Do credentialing examinations for nurses, such as the NCLEX-RN and specialty certification exams, put minority and foreign-educated candidates at a disadvantage? Or are these tests indeed culturally sensitive and fair to all who take them, regardless of race, ethnicity or national origin? There are no easy answers to this thorny question, which is currently the subject of much debate among minority nursing leaders.
One way the organizations that create these exams can maximize the chances of the playing field being level is to make sure nurses from culturally diverse backgrounds are involved in the test development process. The American Nurses Credentialing Center (ANCC), an ANA subsidiary that offers more than 40 certification exams in a wide range of specialties, is seeking qualified nurses of color to write examination items (questions) or to serve on content expert panels (CEPs) that review the items and develop test content outlines. Item writers and reviewers don’t have to be academics or have test development experience, but they must be certified in their nursing specialty.
Why is it so important to have more racial and ethnic minority nurses serving in these capacities? “One of the advantages of having minority nurses involved in developing exams is that they can look for bias [in questions] against a particular group,” says Dr. David Paulson, ANCC’s director of Measurement Services. The CEPs generally convene twice a year for three-day test review workshops in Washington, D.C. At these workshops, Paulson explains, “if any cultural or ethnic issues come up regarding a test question, it is helpful to have minority nurses represented there to discuss any items that may be biased.”
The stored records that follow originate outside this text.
-- ==== Sys2Proof/Certificates/Slice0/Obligations.lean ====
section
/-! DEFINITION. The statements for the provers. -/

open Sys2Proof Sys2Proof.Machine

/-! ### The machine and its laws -/

/-- A step takes the command at the front of the queue and runs it with the queue's rest.
[95_what_each_step_holds] -/
def Obligations.StepRunsTheFrontCommand : Prop :=
  ∀ (c : Instr) (rest : List Instr) (s : State),
    s.pending = c :: rest → step s = exec c { s with pending := rest }

/-- On an empty queue one millisecond of active time passes for a running erase below its limit, and
nothing else changes: the model's choice, log 15. [R144, R148] -/
def Obligations.EmptyQueueStepAgesARunningErase : Prop :=
  ∀ (s : State), s.pending = [] →
    (∀ e, s.ctl.erase = some e → e.suspended = false → e.active < 120 →
      step s = .next
        { s with ctl := { s.ctl with erase := some { e with active := e.active + 1 } } }) ∧
    (∀ e, s.ctl.erase = some e → e.suspended = true ∨ 120 ≤ e.active → step s = .next s) ∧
    (s.ctl.erase = none → step s = .next s)

/-- Every command answers a next state, and leaves the commands that wait behind it alone. Model's
choice: log 1. [R173, R184, R185, R112] -/
def Obligations.EveryCommandAnswersANextState : Prop :=
  ∀ (c : Instr) (s : State), ∃ t, exec c s = .next t ∧ t.pending = s.pending

/-- The state right after reset meets the laws, and holds the reset values that the spec gives.
[R49, R116, R113, R178, R119, R192, R193, R21, R66, R85, R98] -/
def Obligations.ResetStateMeetsTheLaws : Prop :=
  State.reset.array.wf ∧ StagingLaw State.reset ∧ QueuesLaw State.reset ∧
    LeaseLaw State.reset.leases ∧ WatchLaw State.reset.watches ∧
    IndexOrder State.reset.engine.index ∧ SpaceLimits State.reset.space ∧
    State.reset.space.store = .mounting ∧ State.reset.space.lowWater = 4 ∧
    State.reset.engine.pointer = .A ∧ State.reset.drain.state = .idle ∧
    State.reset.ctl.drain = none ∧ State.reset.ctl.erase = none ∧
    (∀ ns, nsEntry State.reset ns = ⟨.undefined, 0, 0, 0⟩) ∧
    ∀ p, (State.reset.port p).generation = 0 ∧ (State.reset.port p).enable = 0 ∧
      (State.reset.port p).mailbox.state = .idle ∧ flagsByte (State.reset.port p) = 0

/-- Every step keeps the array's lists in their canonical form. Model's choice: log 4. [R139, R140
to R144, R152] -/
def Obligations.ArrayStaysCanonical : Prop :=
  ∀ (s t : State), s.array.wf → step s = .next t → t.array.wf
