/-- Settles O56: the moves by the granule, the order of the walks, and the survey's walk on and over. -/
theorem mountWalksEachSector : Obligations.MountWalksEachSector := by
  refine ⟨fun i pos m => ⟨fun h => rfl, rfl, fun h => Walk.move_erased h, fun b => rfl,
    fun h => Walk.move_broken h⟩, ?_, ?_⟩
  · intro s j first seen k hs he hj hp hk hstate hbelow
    obtain ⟨cc, hx⟩ := exec_mount_read first seen hs he hj
    simp only [mountRead, hp, surveyHeader_last] at hx
    generalize surveyRecord (sectorHeader s.array 127) = r at hx
    have hrec (m : Sector) (hm : m ≠ 127) := Space.setRec_rec_ne s.space r hm
    have hmem : k ∈ surveyed (s.space.setRec 127 r) := by
      rw [mem_surveyed, hrec k hk]
      exact hstate
    obtain ⟨rest, hl, hrest, hsorted⟩ := ascending_eq_cons (surveyed_ascending _) hmem fun m hm => by
      rw [mem_surveyed, hrec m (ne_of_lt (lt_of_lt_of_le hm (Fin.le_last k)))]
      exact not_not.2 (hbelow m hm)
    rw [State.setCtl_space, hl] at hx
    refine ⟨_, _, rest, hx, rfl, rfl, ?_, fun m => ?_, hsorted, rfl⟩
    · exact (opOf_arbitrate _ _).trans ((opOf_putMount _ _ _).trans (opOf_walkRead _ _))
    · rw [hrest, mem_surveyed]
      rfl
  · rintro s j w w' rest g first seen v hs he hj hp rfl rfl hheader hnone
    generalize hg : readGranule s.array w.sector w.pos = g at hheader hnone ⊢
    have hv : versionAfter j.survey.version g = v := by
      cases g with
      | header h => exact BitVec.eq_of_toNat_eq ((maxWord_toNat _ _).trans (hheader h rfl).symm)
      | erased => exact (hnone (.inl rfl)).symm
      | broken => exact (hnone (.inr rfl)).symm
    obtain ⟨cc, hx⟩ := exec_mount_read first seen hs he hj
    simp only [mountRead, hp, hg] at hx
    refine ⟨fun hon => ?_, ?_⟩
    · rw [surveyRead_on hv hon] at hx
      exact ⟨_, hx, rfl, (opOf_arbitrate _ _).trans ((opOf_putMount _ _ _).trans (opOf_walkRead _ _)),
        rfl, rfl, rfl, rfl⟩
    · rintro i is hover rfl
      rw [surveyRead_over hv hover] at hx
      exact ⟨_, hx, rfl, (opOf_arbitrate _ _).trans ((opOf_putMount _ _ _).trans (opOf_walkRead _ _)),
        rfl, rfl, rfl, rfl⟩

end Sys2Proof.Machine
end

section
/-! Header repair: what it does to each class, the next sector it treats, and the ends of its ERASE and its
identity program (R104, R112, R156). -/

namespace Sys2Proof.Machine

open Sys2Proof

/-! ### What is done to each class -/

section Classes

variable {v : Survey} {x : Space} {i : Sector}

theorem repairOf_blank (h : (x.rec_ i).state = .blank) : repairOf v x i = some (false, v.count) := by
  simp only [repairOf, h]

theorem repairOf_discarded (h : (x.rec_ i).state = .discarded) :
    repairOf v x i = some (true, nextCount (x.rec_ i).eraseCount) := by
  simp only [repairOf, h]

theorem repairOf_unintelligible (h : (x.rec_ i).state = .unintelligible) :
    repairOf v x i = some (true, nextCount v.count) := by
  simp only [repairOf, h]

/-- An activated sector is erased where a later FORMAT has made it stale. -/
theorem repairOf_activated {q : Word32}
    (h : (x.rec_ i).state ∈ [SectorState.active, .full, .draining])
    (hq : (x.rec_ i).sequence = some q) :
    repairOf v x i = if q < v.base then some (true, nextCount (x.rec_ i).eraseCount) else none := by
  simp only [List.mem_cons, List.not_mem_nil, or_false] at h
  rcases h with h | h | h <;> simp only [repairOf, h, hq, decide_eq_true_eq]

theorem repairOf_kept (h : (x.rec_ i).state = .erased ∨ (x.rec_ i).state = .retired) :
    repairOf v x i = none := by
  rcases h with h | h <;> simp only [repairOf, h]

theorem repairOf_congr {y : Space} (h : y.rec_ i = x.rec_ i) : repairOf v y i = repairOf v x i := by
  unfold repairOf
  rw [h]

end Classes

/-! ### The next sector -/

section Next

variable {j : MountJob} {s : State} {i k : Sector}

/-- The next sector to repair is the first above the present one that has something done to it. -/
theorem repair_find? (hik : i < k) (hk : (repairOf j.survey s.space k).isSome = true)
    (hnone : ∀ l, i < l → l < k → repairOf j.survey s.space l = none) :
    allSectors.find? (fun l => decide (i.val + 1 ≤ l.val) && (repairOf j.survey s.space l).isSome) =
      some k := by
  refine allSectors_find? _ k ?_ fun l hl => ?_
  · rw [hk, Bool.and_true]
    exact decide_eq_true hik
  · by_cases hil : i < l
    · rw [hnone l hil hl, Option.isSome_none, Bool.and_false]
    · rw [decide_eq_false (show ¬ i.val + 1 ≤ l.val from hil), Bool.false_and]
Item writers participate in an intensive three-day training session in Washington (all expenses paid). They are then required to research, write and submit 80 exam questions over a one-year period. Content expert panel members must attend the review workshops plus participate in approximately three conference calls a year. Some at-home review work may also be required. While writers and reviewers are not paid for their services, they do receive a substantial reduction in the number of continuing education contact hours required for their recertification.